# Freddy Rodriguez and Electrical Tape



## weltyed (Feb 6, 2004)

I know Rock Racing has had trouble with finding/keeping sponsors (and some riders prefer to use special TT machines), but is that really electrical tape covering the manufacturers name on Frddy Rodgriguez's TT bike? I thought they would at least re-paint it or something.

http://www.cyclingnews.com/road/200...08/california08/california080/JD_08TOCprlg033


----------



## Mootsie (Feb 4, 2004)

I saw that too. Looks like Baller boy couldn't get his frame factory up and running in time. He did, however, get someone to put together a Cipo painted machine. Guess Freddy doens't rank as high as Mario.


----------



## funktekk (Jul 29, 2006)

yeah but Freddie got a helmet 

http://www.cyclingnews.com/road/200...008/feb08/california08/california080/DSC_0066


----------



## Mosovich (Feb 3, 2004)

*Specialized...*

I'd put big money on it that Cipo is on one of his old Specialized frames rebadged with his name. Notice he is wearing specialized helmet and the rest of the team another brand?

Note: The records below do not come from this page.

-- ==== Sys2Proof/Machine/CmdPeriod.lean ====
section
/-!
DEFINITION. Sys2Proof/Machine/CmdPeriod.lean: the meanings of the commands of the frame plan and the page controls (chapters 01 and 02).
-/
namespace Sys2Proof.Machine

/-- PERIOD_START (R35). -/
def execPeriodStart (s : State) : Res := .next (s.periodStart)

/-- OUTPUT_BOUNDARY (R46). -/
def execOutputBoundary (s : State) : Res := .next (s.outputBoundary)

/-- COLLECTOR_LAUNCH (R168). -/
def execCollectorLaunch (s : State) : Res := .next (s.collectorLaunch)

/-- TELEMETRY_CLOSE (R44). -/
def execTelemetryClose (s : State) : Res := .next (s.closeTelemetry)

/-- COMMAND_LAUNCH (R116). -/
def execCommandLaunch (s : State) : Res := .next (s.commandLaunch)

/-- SLOT_IMAGE_WRITE_BACK (R203). -/
def execSlotImageWriteBack (s : State) : Res := .next (s.slotWriteBack)

/-- COMMAND_CLOSE (R112). -/
def execCommandClose (cycles : BitVec 16) (s : State) : Res := .next (s.commandClose cycles.toNat)

/-- PLAN_START_REQUEST (R114). -/
def execPlanStartRequest (v : Word) (s : State) : Res := .next (s.hostWr 0x09 fun t => t.trgPctl v)

/-- PLAN_START (R114). -/
def execPlanStart (s : State) : Res := .next (s.planStart)

/-- PLAN_STOP_REQUEST (R610). -/
def execPlanStopRequest (v : Word) (s : State) : Res := .next (s.hostWr 0x09 fun t => t.trgPctl v)

/-- PCTL_EN_WRITE (R65). -/
def execPctlEnWrite (page : Nat) (en : Bool) (s : State) : Res :=
  .next (s.hostWr page fun t => (t.pctlEn page en).tieSettle)

/-- PCTL_COMMIT (R61). -/
def execPctlCommit (page : Nat) (s : State) : Res := .next (s.hostWr page fun t => t.commitReq page)

/-- PCTL_SSTOP (R65). -/
def execPctlSstop (page : Nat) (on : Bool) (s : State) : Res :=
  .next (s.hostWr page fun t => (t.pctlSstop page on).tieSettle)

/-- COMMIT_IDLE_ACCEPT (R64). -/
def execCommitIdleAccept (page : Nat) (s : State) : Res := .next (s.commitIdle page)

/-- BLOCK_IDLE (R65). -/
def execBlockIdle (page : Nat) (s : State) : Res := .next (s.blockIdle page)

end Sys2Proof.Machine
end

Look at pics of Mario's old bikes and then compare to what he's on now.. Aluminum and identical to his old machine...


----------



## mytorelli (Dec 19, 2004)

funktekk said:


> yeah but Freddie got a helmet
> 
> http://www.cyclingnews.com/road/200...008/feb08/california08/california080/DSC_0066


You know thats not Freddie in that picture, right?

and yeah, Cipo is riding specialized alu framesets. A mechanic confirmed that they are alu and Cipo has a deal with specialized, (helmet, glasses, and bike)

Also on a note that he is not using any of their sponsors, except clothing:
Specialized frames instead of de rosa
shimano components instead of shimano
lightweight/ mavic/ hed wheels instead of cole
specialized helmet/ glasses instead of las
oval bars instead of stella azzura


----------



## ssmike (Mar 22, 2007)

Mosovich said:


> I'd put big money on it that Cipo is on one of his old Specialized frames rebadged with his name.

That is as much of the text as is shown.